One of the main drivers of Africa’s revival in 2000 was the decision of the Chinese to target Africa for its raw materials. Beijing launched FOCAC, the Forum on China-Africa Cooperation, and promised African governments billions of dollars worth of infrastructure and other investments and aid in return for Africa’s minerals. Western countries complained that the Chinese were taking over Africa. And African governments used China’s “friendship” with them to push back against demands from “old colonial” Western donors for more democracy, respect for human rights and environmental issues. Suddenly Africa’s presidents had an alternative partner.

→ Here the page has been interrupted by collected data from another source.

@[simp] theorem State_toMember_keep (s : State) (i slot node op : Nat) (pre : HerdPrefix) (data : List Byte) (h : Herd) :
    (State.toMember s i slot node op pre data h).keep = s.keep := by
  first
  | (simp +decide [State.toMember]; done)
  | (unfold State.toMember; (repeat' split) <;> (try dsimp only) <;> simp +decide [State.toMember]; done)

@[simp] theorem State_toParent_keep (s : State) (slot op : Nat) (pre : HerdPrefix) (data : List Byte) (h : Herd) :
    (State.toParent s slot op pre data h).keep = s.keep := by
  first
  | (simp +decide [State.toParent]; done)
  | (unfold State.toParent; (repeat' split) <;> (try dsimp only) <;> simp +decide [State.toParent]; done)

@[simp] theorem State_toChild_keep (s : State) (slot op : Nat) (pre : HerdPrefix) (data : List Byte) (h : Herd) :
    (State.toChild s slot op pre data h).keep = s.keep := by
  first
  | (simp +decide [State.toChild]; done)
  | (unfold State.toChild; (repeat' split) <;> (try dsimp only) <;> simp +decide [State.toChild]; done)

@[simp] theorem State_refuseMember_keep (s : State) (k : Packet) (status reason : Nat) (swappedOut twinLost : Bool) :
    (State.refuseMember s k status reason swappedOut twinLost).keep = s.keep := by
  first
  | (simp +decide [State.refuseMember]; done)
  | (unfold State.refuseMember; (repeat' split) <;> (try dsimp only) <;> simp +decide [State.refuseMember]; done)

@[simp] theorem State_askUp_keep (s : State) (h : Herd) (reason : Nat) (fo : Bool) (except : Option Nat) :
    (State.askUp s h reason fo except).keep = s.keep := by
  first
  | (simp +decide [State.askUp]; done)
  | (unfold State.askUp; (repeat' split) <;> (try dsimp only) <;> simp +decide [State.askUp]; done)

@[simp] theorem State_tellDown_keep (s : State) (i : Nat) (h : Herd) (reason : Nat) (fo : Bool) :
    (State.tellDown s i h reason fo).keep = s.keep := by
  first
  | (simp +decide [State.tellDown]; done)
  | (unfold State.tellDown; (repeat' split) <;> (try dsimp only) <;> simp +decide [State.tellDown]; done)

@[simp] theorem State_hrdDone_keep (s : State) (status detail : Nat) :
    (State.hrdDone s status detail).keep = s.keep := by
  first
  | (simp +decide [State.hrdDone]; done)
  | (unfold State.hrdDone; (repeat' split) <;> (try dsimp only) <;> simp +decide [State.hrdDone]; done)

@[simp] theorem State_freeHerd_keep (s : State) (i : Nat) :
    (State.freeHerd s i).keep = s.keep := by
  first
  | (unfold State.freeHerd; (repeat' split) <;> (try dsimp only) <;> simp +decide [State.freeHerd]; done)
  | (simp +decide [State.freeHerd]; done)

@[simp] theorem State_leaveAborting_keep (s : State) (i : Nat) :
    (State.leaveAborting s i).keep = s.keep := by
  first
  | (unfold State.leaveAborting; (repeat' split) <;> (try dsimp only) <;> simp +decide [State.leaveAborting]; done)
  | (simp +decide [State.leaveAborting]; done)

@[simp] theorem State_checkAcked_keep (s : State) (i : Nat) :
    (State.checkAcked s i).keep = s.keep := by
  first
  | (unfold State.checkAcked; (repeat' split) <;> (try dsimp only) <;> simp +decide [State.checkAcked]; done)
  | (simp +decide [State.checkAcked]; done)

@[simp] theorem State_dropResidue_keep (s : State) (i : Nat) :
    (State.dropResidue s i).keep = s.keep := by
  first
  | (simp +decide [State.dropResidue]; done)
  | (unfold State.dropResidue; (repeat' split) <;> (try dsimp only) <;> simp +decide [State.dropResidue]; done)

@[simp] theorem State_keepStores_keep (s : State) (i : Nat) :
    (State.keepStores s i).keep = s.keep := by
  first
  | (simp +decide [State.keepStores]; done)
  | (unfold State.keepStores; (repeat' split) <;> (try dsimp only) <;> simp +decide [State.keepStores]; done)

@[simp] theorem State_decideHerd_keep (s : State) (i reason : Nat) (fo : Bool) (via : Option Nat) :
    (State.decideHerd s i reason fo via).keep = s.keep := by
  first
  | (unfold State.decideHerd; (repeat' split) <;> (try dsimp only) <;> simp +decide [State.decideHerd]; done)
  | (simp +decide [State.decideHerd]; done)

@[simp] theorem State_restate_keep (s : State) (i reason : Nat) :
    (State.restate s i reason).keep = s.keep := by
  first
  | (unfold State.restate; (repeat' split) <;> (try dsimp only) <;> simp +decide [State.restate]; done)
  | (simp +decide [State.restate]; done)

@[simp] theorem State_herdCondition_keep (s : State) (i reason : Nat) (path : Bool) :
    (State.herdCondition s i reason path).keep = s.keep := by
  first
  | (unfold State.herdCondition; (repeat' split) <;> (try dsimp only) <;> simp +decide [State.herdCondition]; done)
  | (simp +decide [State.herdCondition]; done)

@[simp] theorem State_upLost_keep (s : State) (i slot : Nat) :
    (State.upLost s i slot).keep = s.keep := by
  first
  | (unfold State.upLost; (repeat' split) <;> (try dsimp only) <;> simp +decide [State.upLost]; done)
  | (simp +decide [State.upLost]; done)

@[simp] theorem State_actOnLoss_keep (s : State) (i v : Nat) (x0 : SlotLoss) :
    (State.actOnLoss s i v x0).keep = s.keep := by
  first
  | (unfold State.actOnLoss; (repeat' split) <;> (try dsimp only) <;> simp +decide [State.actOnLoss]; done)
  | (simp +decide [State.actOnLoss]; done)

@[simp] theorem State_herdsPortLost_keep (s : State) (n : Nat) : (s.herdsPortLost n).keep = s.keep := by
  refine foldl_keep _ _ _ fun s e => ?_
  dsimp only
  rw [State_checkAcked_keep]
  refine foldl_keep _ _ _ fun s v => ?_
  split
  · split <;> simp
  · rfl

@[simp] theorem State_abortHerds_keep (s : State) (reason : Nat) (f : Nat → Herd → Bool) :
    (State.abortHerds s reason f).keep = s.keep := by
  first
  | (simp +decide [State.abortHerds]; done)
  | (unfold State.abortHerds; (repeat' split) <;> (try dsimp only) <;> simp +decide [State.abortHerds]; done)

@[simp] theorem State_thirdFault_keep (s : State) (p : Part) (n : Nat) :
    (State.thirdFault s p n).keep = s.keep := by
  first
  | (simp +decide [State.thirdFault]; done)
  | (unfold State.thirdFault; (repeat' split) <;> (try dsimp only) <;> simp +decide [State.thirdFault]; done)

@[simp] theorem State_revokeHerds_keep (s : State) (p : Nat) :
    (State.revokeHerds s p).keep = s.keep := by
  first
  | (simp +decide [State.revokeHerds]; done)
  | (unfold State.revokeHerds; (repeat' split) <;> (try dsimp only) <;> simp +decide [State.revokeHerds]; done)

@[simp] theorem State_noCoreLeft_keep (s : State) :
    (State.noCoreLeft s).keep = s.keep := by
  first
  | (simp +decide [State.noCoreLeft]; done)
  | (unfold State.noCoreLeft; (repeat' split) <;> (try dsimp only) <;> simp +decide [State.noCoreLeft]; done)

@[simp] theorem State_fenceCore_keep (s : State) (c cause : Nat) :
    (State.fenceCore s c cause).keep = s.keep := by
  first
  | (simp +decide [State.fenceCore]; done)
  | (unfold State.fenceCore; (repeat' split) <;> (try dsimp only) <;> simp +decide [State.fenceCore]; done)

theorem coreResidueFault_keep (c : Nat) (selfCheck : Bool) (work : Option (Nat × Nat)) (s : State) :
    (coreResidueFault c selfCheck work s).keep = s.keep := by
  first
  | (simp only [coreResidueFault]; (repeat' split) <;> simp +decide [coreResidueFault]; done)
  | (unfold coreResidueFault; (repeat' split) <;> (try dsimp only) <;> simp +decide [coreResidueFault]; done)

But the Chinese, who spoke about Africa in terms of partnership and anti-imperialism, did not find Africa any easier to do business with than the Europeans and Americans. Eventually their companies have been forced to operate much as western companies and have increasingly applied pressure for better governance and have quietly encouraged more accountability and democracy. After the 2008 global crash, world demand for oil and raw materials began to fall and the prices dropped, China did not deliver on its promises and has reined in its operations in much of Africa. The continent’s growth rates also began to level off. The Economist ran an “Africa Rising” cover.

The one big generalisation you can make about Africa is that its raw materials – oil and gas in particular - have been the main drivers of African growth. Had they been able to create the capacity to process and add value to them, Africa’s economies would now be in a strong position. But the economies of 37 of Africa’s 52 countries are dependent on less than five exported commodities. Since 1975, the proportion of manufacturing, adding value to Africa’s commodities, has steadily declined. Until that is reversed, Africa will remain poor and at the mercy of world demand. Continental growth was 3.9% in 2014 and Sub Saharan Africa’s was 5.2%. South Africa, the continent’s only large industrial country, grew by only 1.5%, about the same rate as its population growth. Elsewhere in sub-Saharan Africa, if you discount 2.5% for population growth, the figures suggest that most of Africa’s economies are floating gently upwards but not transforming into processing and manufacturing economies that would make Africa an economic giant.

The good news is that a few countries are now industrialising, growing manufacturing and service industries. The bad news is that business, both local and international, is often up against a politically powerful and extremely rich elite which protects its own economic interests through its control of the bureaucracy. Elite in my dictionary means the best, but in Africa it means the worst. These political mafias have inherited and maintain a chokehold on imports and exports, demand hefty bribes from businesses and can block anyone who refuses to pay.

It is hard to see how outsiders can change this. But what is coming down the track is a new, younger, bigger generation, better educated and globally aware through the Internet. When they see that their hoped-for future is being devoured by the few, I suspect this connected generation will do what the youth of Burkina Faso has done recently: take to the streets and make it clear that the age of elite control is over.